Well, While most of you were finishing off your semesters... I was Starting my latest one. The week started off shitty when in the middle of my first class I had a seizure, they had to call 911 and lug my ass down 3 flights of stairs. Now as any good sport would do I dusted myself off and went to class the next day. My acting class mates were handling it surprisingly well. Then I went to Karate class. Now I love the the fact that I'm doing a PE class that I love, and that isn't bullshit, but I was already sore from the seizure and this didn't help matters. Even now every muscle below my rib cage aches. Then I had English class, which blows and health, which also blows.
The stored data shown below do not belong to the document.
-- ==== Sys2Proof/Tests/Slice0.lean ====
section
/-! SUPPORT. Tests: words that the spec writes out, ill-formed words, single steps worked out by hand from the rules, and for each
statement with hypotheses a state and operands that meet them. -/

set_option autoImplicit false
set_option Elab.async false

open Sys2Proof Sys2Proof.Machine

namespace Sys2Proof.Tests

/-- The guard "always", LA 0, TOK 0. -/
abbrev hd0 : Head := headAlways

/-- The guard "never". -/
def hdN : Head := { hd0 with gn := true }

/-- A header of the vec class with two words. -/
def vecHdr : W64 := 0x2100000000000000

/-- An entry of lanes 0, 1 and 2 at the first word of that clause. -/
def e0 : Entry := { Entry.empty with pc := 4104, hdr := 4096, hw := vecHdr, inside := true, mask := 7 }

def kd0 : KDesc := { KDesc.empty with code := 4096, trapvec := 8192, stack := 64, slots := 1, fibres := 1, scratch := 1024, ob := 1024, flags := 1 }

/-- A running fibre at USER, of workgroup 1, slot 0, fibre 0. -/
def f0 : Fibre := { Fibre.empty with life := .running, launched := 0xFFFFFFFF, pregs := [(0, 0xFFFFFFFF)], frontier := [e0] }

def w0 : Wg := { Wg.empty with life := .running, grid := 1, kd := kd0, threads := 32 }

def g0 : Grid := { Grid.empty with st := .running, kd := kd0, gx := 1, gy := 1, gz := 1, threads := 32, held := 1, next := 1 }

/-- Virtual device 0, its heap the first 64 MiB of device memory. -/
def v0 : Vd := { Vd.empty with enabled := true, heapLimit := 0x4000000, cfg := { FunctionCfg.empty with cores := [0, 1], gridQuota := 16 }, quotaUsed := 1, nextGrid := 2 }

/-- One fibre about to issue on core 0. -/
def s0 : State :=
  { State.reset with
    cur := 64, fibres := [(64, f0)], slots := [(16, { Slot.empty with active := true })], wgs := [(1, w0)], nextWg := 2,
    grids := [(gkey 0 1, g0)], vds := [(0, v0)], damask := { Damask.empty with ready := true } }

/-- The same with another fibre, or another virtual device. -/
def withF (f : Fibre) : State := { s0 with fibres := [(64, f)] }
def withV (v : Vd) : State := { s0 with vds := [(0, v)] }
def withW (w : Wg) : State := { s0 with wgs := [(1, w)] }

/-! Ill-formed words: one for each check of WellFormed, and each check lets a good word pass. -/

/-- A fibre with S 8, F 4 and number 1, and the same with the header's EPH bit on. -/
def c0 : DecCtx := { shared := 8, fibres := 4, fibre := 1, eph := false }
def cE : DecCtx := { c0 with eph := true }

def z3 : V3 := { hd := hd0, d := 0, a := 0, b := 0, c := 0, ty := 4, mode := 0, md := 0, z := false, bsel := 0, sub := 0 }
def zi : VI := { sos := false, gn := false, gp := 7, ty := 4, mode := 0, d := 0, a := 0, imm := 0 }
def zm : FM := { hd := hd0, d := 0, a := 0, b := 0, ty := 0, scope := 0, str := false, space := 0, cnt := 0, abase := 0, off := 0 }
def zx : FX := { hd := hd0, acc := 0, obh := 0, bv := 0, g := 0, tya := 0, tyb := 0, ck := false, clr := false, oboff := 0 }
def zc : FC := { hd := hd0, a := 0, b := 0, tgt := 0 }
def zq : FQ := { hd := hd0, q := 0, a := 0, b := 0, c := 0, sub := 0 }
def zy : FY := { hd := hd0, d := 0, a := 0, b := 0, num := 0, sub := 0 }
def zp : FP := { vop := 0, sop := 0, gn := false, gp := 7, vty := 0, vd := 0, va := 0, vb := 0, sd := 0, sa := 0, sb := 0, simm := 0 }

/-- LA 1, and TOK 1 with LA 0 (R67). -/
def hdL : Head := { hd0 with la := 1 }
def hdT : Head := { hd0 with tok := 1 }

theorem test_wf_fixed : Instr.wellFormed c0 (.vadd z3) = true ∧ Instr.wellFormed cE (.vadd z3) = true ∧
    Instr.wellFormed c0 (.vadd { z3 with hd := hdL }) = false ∧ Instr.wellFormed c0 (.vadd { z3 with hd := hdT }) = false ∧ Instr.wellFormed cE (.bra zc) = false := by decide
theorem test_wf_long : Instr.wellFormed c0 (.frcp { z3 with ty := 10, hd := hdL }) = true ∧ Instr.wellFormed c0 (.frcp { z3 with ty := 10, hd := hdT }) = false ∧
    Instr.wellFormed c0 (.frcp { z3 with ty := 10, hd := { hdT with la := 15 } }) = true ∧ Instr.wellFormed cE (.frcp { z3 with ty := 10 }) = false := by decide
theorem test_wf_scalar_destination : Instr.wellFormed c0 (.sadd { z3 with d := 31, bsel := 1 }) = true ∧ Instr.wellFormed c0 (.sadd { z3 with d := 32, bsel := 1 }) = false := by decide
theorem test_wf_predicate : Instr.wellFormed c0 (.pnot { z3 with ty := 0, a := 7 }) = true ∧ Instr.wellFormed c0 (.pnot { z3 with ty := 0, a := 8 }) = false := by decide
theorem test_wf_handle : Instr.wellFormed c0 (.obrel { zy with d := 15 }) = true ∧ Instr.wellFormed c0 (.obrel { zy with d := 16 }) = false := by decide
theorem test_wf_even : Instr.wellFormed c0 (.vadd { z3 with ty := 6, d := 2 }) = true ∧ Instr.wellFormed c0 (.vadd { z3 with ty := 6, d := 3 }) = false := by decide
theorem test_wf_source_type : Instr.wellFormed c0 (.fcvt { z3 with ty := 10, sub := 11, a := 2 }) = true ∧ Instr.wellFormed c0 (.fcvt { z3 with ty := 10, sub := 11, a := 3 }) = false ∧
    Instr.wellFormed c0 (.fcvt { z3 with ty := 10, sub := 10 }) = false := by decide
theorem test_wf_run : Instr.wellFormed c0 (.ld { zm with d := 54, ty := 4, cnt := 1 }) = true ∧ Instr.wellFormed c0 (.ld { zm with d := 55, ty := 4, cnt := 1 }) = false ∧
    Instr.wellFormed c0 (.ld { zm with d := 56, ty := 4, cnt := 3 }) = true ∧ Instr.wellFormed c0 (.ld { zm with d := 57, ty := 4, cnt := 3 }) = false := by decide
theorem test_wf_type : Instr.wellFormed c0 (.vmul { z3 with ty := 14 }) = true ∧ Instr.wellFormed c0 (.vmul { z3 with ty := 16 }) = false := by decide
theorem test_wf_saturation : Instr.wellFormed c0 (.vadd { z3 with mode := 1 }) = true ∧ Instr.wellFormed c0 (.vadd { z3 with mode := 2 }) = false ∧ Instr.wellFormed c0 (.vmin { z3 with mode := 1 }) = false := by decide
theorem test_wf_rounding : Instr.wellFormed c0 (.fadd { z3 with ty := 10, mode := 4 }) = true ∧ Instr.wellFormed c0 (.fadd { z3 with ty := 10, mode := 5 }) = false := by decide
theorem test_wf_modifiers : Instr.wellFormed c0 (.fcmp { z3 with ty := 10, md := 13 }) = true ∧ Instr.wellFormed c0 (.fcmp { z3 with ty := 10, md := 14 }) = false ∧
    Instr.wellFormed c0 (.vcmp { z3 with md := 5 }) = true ∧ Instr.wellFormed c0 (.vcmp { z3 with md := 6 }) = false ∧ Instr.wellFormed c0 (.vadd { z3 with md := 1 }) = false ∧
    Instr.wellFormed c0 (.frint { z3 with ty := 10, md := 3 }) = true ∧ Instr.wellFormed c0 (.frint { z3 with ty := 10, md := 4 }) = false := by decide
theorem test_wf_zeroing : Instr.wellFormed c0 (.vadd { z3 with z := true }) = true ∧ Instr.wellFormed c0 (.vcmp { z3 with z := true }) = false := by decide
theorem test_wf_unused : Instr.wellFormed c0 (.vadd { z3 with c := 1 }) = false ∧ Instr.wellFormed c0 (.vadd { z3 with sub := 1 }) = false ∧ Instr.wellFormed c0 (.vabs { z3 with b := 1 }) = false := by decide
theorem test_wf_b_operand : Instr.wellFormed c0 (.sadd { z3 with bsel := 0 }) = false ∧ Instr.wellFormed c0 (.pand { z3 with ty := 0, b := 8 }) = false ∧ Instr.wellFormed c0 (.qbc { z3 with ty := 5 }) = false := by decide
theorem test_wf_immediate : Instr.wellFormed c0 (.vmovi zi) = true ∧ Instr.wellFormed c0 (.vmovi { zi with ty := 11 }) = false ∧ Instr.wellFormed c0 (.vmovi { zi with mode := 1 }) = false ∧
    Instr.wellFormed c0 (.smovh { zi with ty := 6, mode := 1 }) = true ∧ Instr.wellFormed c0 (.smovh { zi with ty := 6, mode := 2 }) = false ∧ Instr.wellFormed c0 (.smovi { zi with d := 32 }) = false := by decide
theorem test_wf_sub : Instr.wellFormed c0 (.fsgn { z3 with ty := 10, sub := 4 }) = true ∧ Instr.wellFormed c0 (.fsgn { z3 with ty := 10, sub := 5 }) = false ∧ Instr.wellFormed c0 (.vunpack { z3 with ty := 16, sub := 3 }) = true ∧
    Instr.wellFormed c0 (.vunpack { z3 with ty := 14, sub := 2 }) = false ∧ Instr.wellFormed c0 (.shfl { z3 with ty := 5, sub := 4 }) = false ∧ Instr.wellFormed c0 (.icvt { z3 with ty := 8, sub := 9 }) = false := by decide
theorem test_wf_reduction : Instr.wellFormed c0 (.vred { z3 with ty := 10, sub := 2 }) = true ∧ Instr.wellFormed c0 (.vred { z3 with ty := 10, sub := 3 }) = false := by decide
theorem test_wf_address : Instr.wellFormed c0 (.ld { zm with abase := 1, a := 2 }) = true ∧ Instr.wellFormed c0 (.ld { zm with abase := 1, a := 3 }) = false ∧ Instr.wellFormed c0 (.ld { zm with abase := 2, b := 1 }) = false ∧
    Instr.wellFormed c0 (.ld { zm with abase := 3 }) = false ∧ Instr.wellFormed c0 (.ld { zm with space := 3 }) = false := by decide
theorem test_wf_memory_fields : Instr.wellFormed c0 (.cwb { zm with ty := 1 }) = false ∧ Instr.wellFormed c0 (.prf { zm with d := 3 }) = false ∧ Instr.wellFormed c0 (.lds { zm with abase := 2, d := 31, cnt := 1 }) = false ∧
    Instr.wellFormed c0 (.ldt { zm with off := 10 }) = false ∧ Instr.wellFormed c0 (.fence { zm with cnt := 3 }) = false ∧ Instr.wellFormed c0 (.lrec { zm with abase := 2, space := 2 }) = false ∧
    Instr.wellFormed c0 (.ld { zm with ty := 8 }) = false ∧ Instr.wellFormed c0 (.ld { zm with ty := 0, cnt := 1 }) = false ∧ Instr.wellFormed c0 (.ld { zm with ty := 7 }) = false := by decide
theorem test_wf_atomic : Instr.wellFormed c0 (.atom { zm with ty := 4, off := 768 }) = true ∧ Instr.wellFormed c0 (.red { zm with ty := 4, off := 768 }) = false ∧ Instr.wellFormed c0 (.atom { zm with ty := 10, off := 384 }) = false ∧
    Instr.wellFormed c0 (.atom { zm with ty := 9, off := 128 }) = false ∧ Instr.wellFormed c0 (.atomx { zm with ty := 4 }) = false ∧ Instr.wellFormed c0 (.gadd { zm with ty := 5 }) = false := by decide
theorem test_wf_matrix : Instr.wellFormed c0 (.mma { zx with tya := 8, tyb := 9 }) = true ∧ Instr.wellFormed c0 (.mma { zx with tya := 8, tyb := 12 }) = false ∧ Instr.wellFormed c0 (.mma { zx with tya := 20, tyb := 0 }) = true ∧
    Instr.wellFormed c0 (.mma { zx with tya := 0, tyb := 20 }) = false ∧ Instr.wellFormed c0 (.mma { zx with tya := 8, tyb := 8, bv := 49 }) = false := by decide
theorem test_wf_readout : Instr.wellFormed c0 (.aget { zx with oboff := 3 }) = true ∧ Instr.wellFormed c0 (.aget { zx with oboff := 4 }) = false ∧ Instr.wellFormed c0 (.aget { zx with ck := true, oboff := 1 }) = false ∧
    Instr.wellFormed c0 (.ackr { zx with ck := true }) = false ∧ Instr.wellFormed c0 (.aclr { zx with clr := true }) = false := by decide
theorem test_wf_source_run : Instr.wellFormed c0 (.coll { zq with q := 1, a := 28 }) = true ∧ Instr.wellFormed c0 (.coll { zq with q := 1, a := 29 }) = false ∧ Instr.wellFormed c0 (.coll { zq with q := 1, a := 60 }) = true ∧
    Instr.wellFormed c0 (.coll { zq with q := 1, a := 61 }) = false ∧ Instr.wellFormed c0 (.coll { zq with q := 0 }) = false := by decide
theorem test_wf_queue : Instr.wellFormed c0 (.qpop { zq with q := 4 }) = true ∧ Instr.wellFormed c0 (.qpop { zq with q := 3 }) = false ∧ Instr.wellFormed c0 (.qpush { zq with q := 7 }) = false ∧ Instr.wellFormed c0 (.qstat { zq with q := 3 }) = false ∧
    Instr.wellFormed c0 (.qbind { zq with q := 8, b := 1, sub := 1 }) = false ∧ Instr.wellFormed c0 (.cpyr { zq with q := 2 }) = false ∧ Instr.wellFormed c0 (.cpym { zq with sub := 1 }) = false := by decide
theorem test_wf_shift : Instr.wellFormed c0 (.call { zc with b := 6 }) = true ∧ Instr.wellFormed c0 (.call { zc with b := 7 }) = false ∧ Instr.wellFormed c0 (.call { zc with b := 0 }) = false ∧
    Instr.wellFormed { c0 with shared := 32 } (.call { zc with b := 5 }) = false := by decide
theorem test_wf_control : Instr.wellFormed c0 (.exit { zc with tgt := 1 }) = false ∧ Instr.wellFormed c0 (.bra { zc with a := 1 }) = false ∧ Instr.wellFormed c0 (.brp { zc with a := 2 }) = false ∧ Instr.wellFormed c0 (.brs { zc with b := 4 }) = false ∧
    Instr.wellFormed c0 (.wait { zc with tgt := 256 }) = false ∧ Instr.wellFormed c0 (.trap { zc with tgt := 65536 }) = false := by decide
theorem test_wf_fibre_barrier : Instr.wellFormed c0 (.fbar { zc with a := 3, b := 15 }) = true ∧ Instr.wellFormed c0 (.fbar { zc with a := 4, b := 15 }) = false ∧ Instr.wellFormed c0 (.fbar { zc with b := 1 }) = false ∧
    Instr.wellFormed c0 (.fbar { zc with b := 18 }) = false := by decide
theorem test_wf_pair : Instr.wellFormed c0 (.pair { zp with sop := 12, sd := 7, simm := 5 }) = true ∧ Instr.wellFormed c0 (.pair { zp with sop := 12, sd := 8 }) = false ∧ Instr.wellFormed c0 (.pair { zp with sop := 12, simm := 6 }) = false ∧
    Instr.wellFormed c0 (.pair { zp with sop := 13 }) = false ∧ Instr.wellFormed c0 (.pair { zp with vop := 17 }) = false ∧ Instr.wellFormed c0 (.pair { zp with vop := 12 }) = false ∧ Instr.wellFormed c0 (.pair { zp with simm := 1 }) = false ∧
    Instr.wellFormed c0 (.pair { zp with vop := 11, vb := 1 }) = false ∧ Instr.wellFormed c0 (.pair { zp with sop := 11, sa := 1 }) = false ∧ Instr.wellFormed c0 (.pair { zp with sd := 32 }) = false := by decide
theorem test_wf_counter : Instr.wellFormed c0 (.cadd { zy with num := 31 }) = true ∧ Instr.wellFormed c0 (.cadd { zy with num := 32 }) = false ∧ Instr.wellFormed c0 (.cwait { zy with num := 16 }) = false ∧
    Instr.wellFormed c0 (.cbind { zy with num := 1 }) = false ∧ Instr.wellFormed c0 (.cadd { zy with d := 1 }) = false ∧ Instr.wellFormed c0 (.cphase { zy with sub := 3 }) = false := by decide
theorem test_wf_system : Instr.wellFormed c0 (.tlbi { zy with sub := 4 }) = false ∧ Instr.wellFormed c0 (.tlbi { zy with sub := 2, a := 1 }) = false ∧ Instr.wellFormed c0 (.bankmode { zy with sub := 3 }) = false ∧
    Instr.wellFormed c0 (.dmr { zy with sub := 2 }) = false ∧ Instr.wellFormed c0 (.rdsr { zy with d := 32 }) = false ∧ Instr.wellFormed c0 (.gdecl { zy with sub := 2 }) = false := by decide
Ya' know... it's a goddamn shame that school force these bullshit GenEd requirements on us. I mean, I'm not going to be a better person for taking these classes. These classes are not going to help me in my future vocation. So instead of staying at home, earning money, and chillin' with my boyz, I have to keep hemmoraging money to this shit heel university... DAMMIT!

Till All Are One...

LioConvoy out...

Heh...

Ok... stop the beat a minute. Ok folks... I didn't mean to start a flame war. Look truth be told Girlie, I'm sorry. It was wrong for me to make judgements of your character.. especially since I don't even know you. It just so happens that post came along at the exact wrong time of my life. Took it a little personal, and I apologize.

Whining...

Ya know, I'd kinda like to respond to GirlNextDoor's post. Now, given she probably was not aiming that lengthy hurrangue at me, but since my post was before hers, and my post is somewhat similar to the very thing she's complaining about, i feel compelled to respond.

For instance... someone else got what I wanted. This is a very painful thing. Especially if it happens to you multiple times. It was even more painful because this fuck stands against all I hold dear. Although I wouldn't expect you to relate to my pain seeing as you seem to have the same caring/nurturing skill as a chainsaw.

I wasn't looking for a tear to fall either, my post was venting frustration so I don't blurt out "YOU SUCK!" during the wedding ceremony. Ya know, people like you make ME sick... yeah. You know what you are? You're the advanced stage of WHINER. Yeah, you think you've been hurt sooo many times that everybody else's pain is insignificant to yours. You've become so hard bitten and cynical that whenever somebody emotes something that they're feeling, you feel the need to make them feel stupid. You have this attitude like everyone else is miserable, stop complaining that you are miserable too. Problem with that line of reasoning is this... We're not supposed to be miserable, we just make ourselves that way. You're just plain sad.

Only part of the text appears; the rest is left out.